After locating the line that contains "Opcode.unpack.blank with md", restate it and each later line word for word through the end of the records.
########################################
-- ==== Sys2Proof/Decode.lean ====
section
/-! DEFINITION. The descriptor format of 30_encoding.md R90, the total decoder of R92 stage 1
(R95, R96, R97) and the encoder written from the same tables.

The limits of R98 on `n1` and `n2` depend on the parameter set and are checked by the meanings of
`UNPACK` and `SAMP` as their first check, with the same error (notes/assumptions/12.md): 60_exceptions.md
R238 says that the mutual order of the decode-stage checks is not observable. -/

namespace Sys2Proof

/-- A 128-bit descriptor as its four words (30_encoding.md R90). -/
structure Descriptor where
  w0 : Word
  w1 : Word
  w2 : Word
  w3 : Word
deriving DecidableEq, Repr

/-- The descriptor as one 128-bit value: `W0` is bits [127:96], `W3` bits [31:0] (R90). -/
def Descriptor.toBits (d : Descriptor) : BitVec 128 := d.w0 ++ d.w1 ++ d.w2 ++ d.w3

/-- The four words of a 128-bit value (R90). -/
def Descriptor.ofBits (v : BitVec 128) : Descriptor where
  w0 := v.extractLsb' 96 32
  w1 := v.extractLsb' 64 32
  w2 := v.extractLsb' 32 32
  w3 := v.extractLsb' 0 32

/-- The fields of a descriptor (table of 30_encoding.md R90). -/
structure Fields where
  opcode : BitVec 8
  md : BitVec 3
  ma : BitVec 3
  mb : BitVec 3
  me : BitVec 3
  rsv : BitVec 12
  addr : Word
  len : Word
  n1 : BitVec 16
  n2 : BitVec 16
deriving DecidableEq, Repr

/-- Read every field at the bits R90 gives it. -/
def Descriptor.fields (d : Descriptor) : Fields where
  opcode := d.w0.extractLsb' 24 8
  md := d.w0.extractLsb' 21 3
  ma := d.w0.extractLsb' 18 3
  mb := d.w0.extractLsb' 15 3
  me := d.w0.extractLsb' 12 3
  rsv := d.w0.extractLsb' 0 12
  addr := d.w1
  len := d.w2
  n1 := d.w3.extractLsb' 16 16
  n2 := d.w3.extractLsb' 0 16

/-- Write every field at the bits R90 gives it. -/
def Fields.descriptor (f : Fields) : Descriptor where
  w0 := f.opcode ++ f.md ++ f.ma ++ f.mb ++ f.me ++ f.rsv
  w1 := f.addr
  w2 := f.len
  w3 := f.n1 ++ f.n2

/-- The register a 3-bit field names (30_encoding.md R99: all eight values name a register). -/
def MReg.ofBits (b : BitVec 3) : MReg :=
  match b.toNat with
  | 0 => .m0
  | 1 => .m1
  | 2 => .m2
  | 3 => .m3
  | 4 => .m4
  | 5 => .m5
  | 6 => .m6
  | _ => .m7

/-- The 3-bit field that names a register (R99). -/
def MReg.toBits : MReg → BitVec 3
  | .m0 => 0
  | .m1 => 1
  | .m2 => 2
  | .m3 => 3
  | .m4 => 4
  | .m5 => 5
  | .m6 => 6
  | .m7 => 7

/-- The commands of the opcode map (30_encoding.md R96). -/
inductive Opcode where
  | mul | mac | add | sub | enc | dec | pack | unpack | gen | samp | clr
deriving DecidableEq, Repr

/-- The opcode map (R96). -/
def Opcode.byte : Opcode → BitVec 8
  | .mul => 0x01
  | .mac => 0x02
  | .add => 0x03
  | .sub => 0x04
  | .enc => 0x10
  | .dec => 0x11
  | .pack => 0x12
  | .unpack => 0x13
  | .gen => 0x20
  | .samp => 0x21
  | .clr => 0x30

/-- The command of an opcode byte; every other value is illegal (R96, R97). -/
def Opcode.ofByte (b : BitVec 8) : Option Opcode :=
  match b.toNat with
  | 0x01 => some .mul
  | 0x02 => some .mac
  | 0x03 => some .add
  | 0x04 => some .sub
  | 0x10 => some .enc
  | 0x11 => some .dec
  | 0x12 => some .pack
  | 0x13 => some .unpack
  | 0x20 => some .gen
  | 0x21 => some .samp
  | 0x30 => some .clr
  | _ => none

/-- Which fields a command uses: one row of the table of 30_encoding.md R95. -/
structure Used where
  md : Bool
  ma : Bool
  mb : Bool
  me : Bool
  addr : Bool
  len : Bool
  n1 : Bool
  n2 : Bool
deriving DecidableEq, Repr

/-- The table of R95, row by row, columns md, ma, mb, me, addr, len, n1, n2. -/
def Opcode.used : Opcode → Used
  | .mul => ⟨true, true, true, false, false, false, false, false⟩
  | .mac => ⟨true, true, true, true, false, false, false, false⟩
  | .add => ⟨true, true, true, false, false, false, false, false⟩
  | .sub => ⟨true, true, true, false, false, false, false, false⟩
  | .enc => ⟨true, false, false, false, true, true, false, false⟩
  | .dec => ⟨false, true, false, false, true, true, false, false⟩
  | .pack => ⟨false, true, false, false, true, true, false, false⟩
  | .unpack => ⟨true, false, false, false, true, true, true, true⟩
  | .gen => ⟨true, false, false, false, true, true, false, false⟩
  | .samp => ⟨true, false, false, false, true, true, true, true⟩
  | .clr => ⟨true, false, false, false, false, false, false, false⟩

/-- Every field the command does not use is zero (R95). -/
def Fields.unusedZero (f : Fields) (u : Used) : Bool :=
  (u.md || f.md == 0) && (u.ma || f.ma == 0) && (u.mb || f.mb == 0) && (u.me || f.me == 0) &&
  (u.addr || f.addr == 0) && (u.len || f.len == 0) && (u.n1 || f.n1 == 0) && (u.n2 || f.n2 == 0)

/-- Why the decoder does not accept a descriptor; each ends the command with `IllegalCommand`
(60_exceptions.md R234). -/
inductive DecodeError where
  /-- the opcode is none of the eleven (30_encoding.md R97) -/
  | undefinedOpcode
  /-- the reserved field is not zero (R95) -/
  | nonzeroReserved
  /-- a field the command does not use is not zero (R95) -/
  | nonzeroUnused
deriving DecidableEq, Repr

/-- What the decoder answers: a command, or a rejection by name. -/
inductive Decoded where
  | ok (i : Instr)
  | rejected (e : DecodeError)
deriving DecidableEq, Repr

/-- The command a descriptor's fields stand for, its opcode known (R95, R99). -/
def Opcode.build (o : Opcode) (f : Fields) : Instr :=
  match o with
  | .mul => .mul (.ofBits f.md) (.ofBits f.ma) (.ofBits f.mb)
  | .mac => .mac (.ofBits f.md) (.ofBits f.ma) (.ofBits f.mb) (.ofBits f.me)
  | .add => .add (.ofBits f.md) (.ofBits f.ma) (.ofBits f.mb)
  | .sub => .sub (.ofBits f.md) (.ofBits f.ma) (.ofBits f.mb)
  | .enc => .enc (.ofBits f.md) f.addr f.len
  | .dec => .dec f.addr f.len (.ofBits f.ma)
  | .pack => .pack f.addr f.len (.ofBits f.ma)
  | .unpack => .unpack (.ofBits f.md) f.addr f.len f.n1 f.n2
  | .gen => .gen (.ofBits f.md) f.addr f.len
  | .samp => .samp (.ofBits f.md) f.addr f.len f.n1 f.n2
  | .clr => .clr (.ofBits f.md)

/-- Decode the fields of a descriptor (30_encoding.md R92 stage 1, R95, R97). -/
def Fields.decode (f : Fields) : Decoded :=
  match Opcode.ofByte f.opcode with
  | none => .rejected .undefinedOpcode
  | some o =>
    if f.rsv ≠ 0 then .rejected .nonzeroReserved
    else if f.unusedZero o.used then .ok (o.build f)
    else .rejected .nonzeroUnused

/-- The decoder: total on every descriptor (R92: "every 128-bit value"). -/
def decode (d : Descriptor) : Decoded := d.fields.decode

/-- All fields zero but the opcode. -/
def Opcode.blank (o : Opcode) : Fields :=
  ⟨o.byte, 0, 0, 0, 0, 0, 0, 0, 0, 0⟩

/-- The fields a command sets, all others zero (30_encoding.md R95, R100). -/
def Instr.fields : Instr → Fields
  | .mul md ma mb =>
    { Opcode.mul.blank with md := md.toBits, ma := ma.toBits, mb := mb.toBits }
  | .mac md ma mb me =>
    { Opcode.mac.blank with md := md.toBits, ma := ma.toBits, mb := mb.toBits, me := me.toBits }
  | .add md ma mb =>
    { Opcode.add.blank with md := md.toBits, ma := ma.toBits, mb := mb.toBits }
  | .sub md ma mb =>
    { Opcode.sub.blank with md := md.toBits, ma := ma.toBits, mb := mb.toBits }
  | .enc md addr len => { Opcode.enc.blank with md := md.toBits, addr := addr, len := len }
  | .dec addr len ma => { Opcode.dec.blank with ma := ma.toBits, addr := addr, len := len }
  | .pack addr len ma => { Opcode.pack.blank with ma := ma.toBits, addr := addr, len := len }
  | .unpack md addr len n1 n2 =>
    { Opcode.unpack.blank with md := md.toBits, addr := addr, len := len, n1 := n1, n2 := n2 }
  | .gen md addr len => { Opcode.gen.blank with md := md.toBits, addr := addr, len := len }
  | .samp md addr len n1 n2 =>
    { Opcode.samp.blank with md := md.toBits, addr := addr, len := len, n1 := n1, n2 := n2 }
  | .clr md => { Opcode.clr.blank with md := md.toBits }

/-- The encoder: the descriptor of a command (R90, R95). -/
def encode (i : Instr) : Descriptor := i.fields.descriptor

/-- A descriptor from a number numbered as spec/opcode_table.json numbers a row (R90: `W0` is bits
[127:96], so the opcode is bits [127:120]). When the table gives fewer than 128 bits they are the
descriptor's leading words, and every bit after them is zero (notes/assumptions/9.md). -/
def Descriptor.ofTable (nbits w : Nat) : Descriptor :=
  .ofBits (BitVec.ofNat 128 (w * 2 ^ (128 - nbits)))

/-- The command the decoder reads from an opcode-table word, none where it rejects. -/
def decodeTableWord (nbits w : Nat) : Option Instr :=
  match decode (.ofTable nbits w) with
  | .ok i => some i
  | .rejected _ => none

end Sys2Proof
end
########################################
* _Result_:
    { Opcode.unpack.blank with md := md.toBits, addr := addr, len := len, n1 := n1, n2 := n2 }
  | .gen md addr len => { Opcode.gen.blank with md := md.toBits, addr := addr, len := len }
  | .samp md addr len n1 n2 =>
    { Opcode.samp.blank with md := md.toBits, addr := addr, len := len, n1 := n1, n2 := n2 }
  | .clr md => { Opcode.clr.blank with md := md.toBits }

/-- The encoder: the descriptor of a command (R90, R95). -/
def encode (i : Instr) : Descriptor := i.fields.descriptor

/-- A descriptor from a number numbered as spec/opcode_table.json numbers a row (R90: `W0` is bits
[127:96], so the opcode is bits [127:120]). When the table gives fewer than 128 bits they are the
descriptor's leading words, and every bit after them is zero (notes/assumptions/9.md). -/
def Descriptor.ofTable (nbits w : Nat) : Descriptor :=
  .ofBits (BitVec.ofNat 128 (w * 2 ^ (128 - nbits)))

/-- The command the decoder reads from an opcode-table word, none where it rejects. -/
def decodeTableWord (nbits w : Nat) : Option Instr :=
  match decode (.ofTable nbits w) with
  | .ok i => some i
  | .rejected _ => none

end Sys2Proof
end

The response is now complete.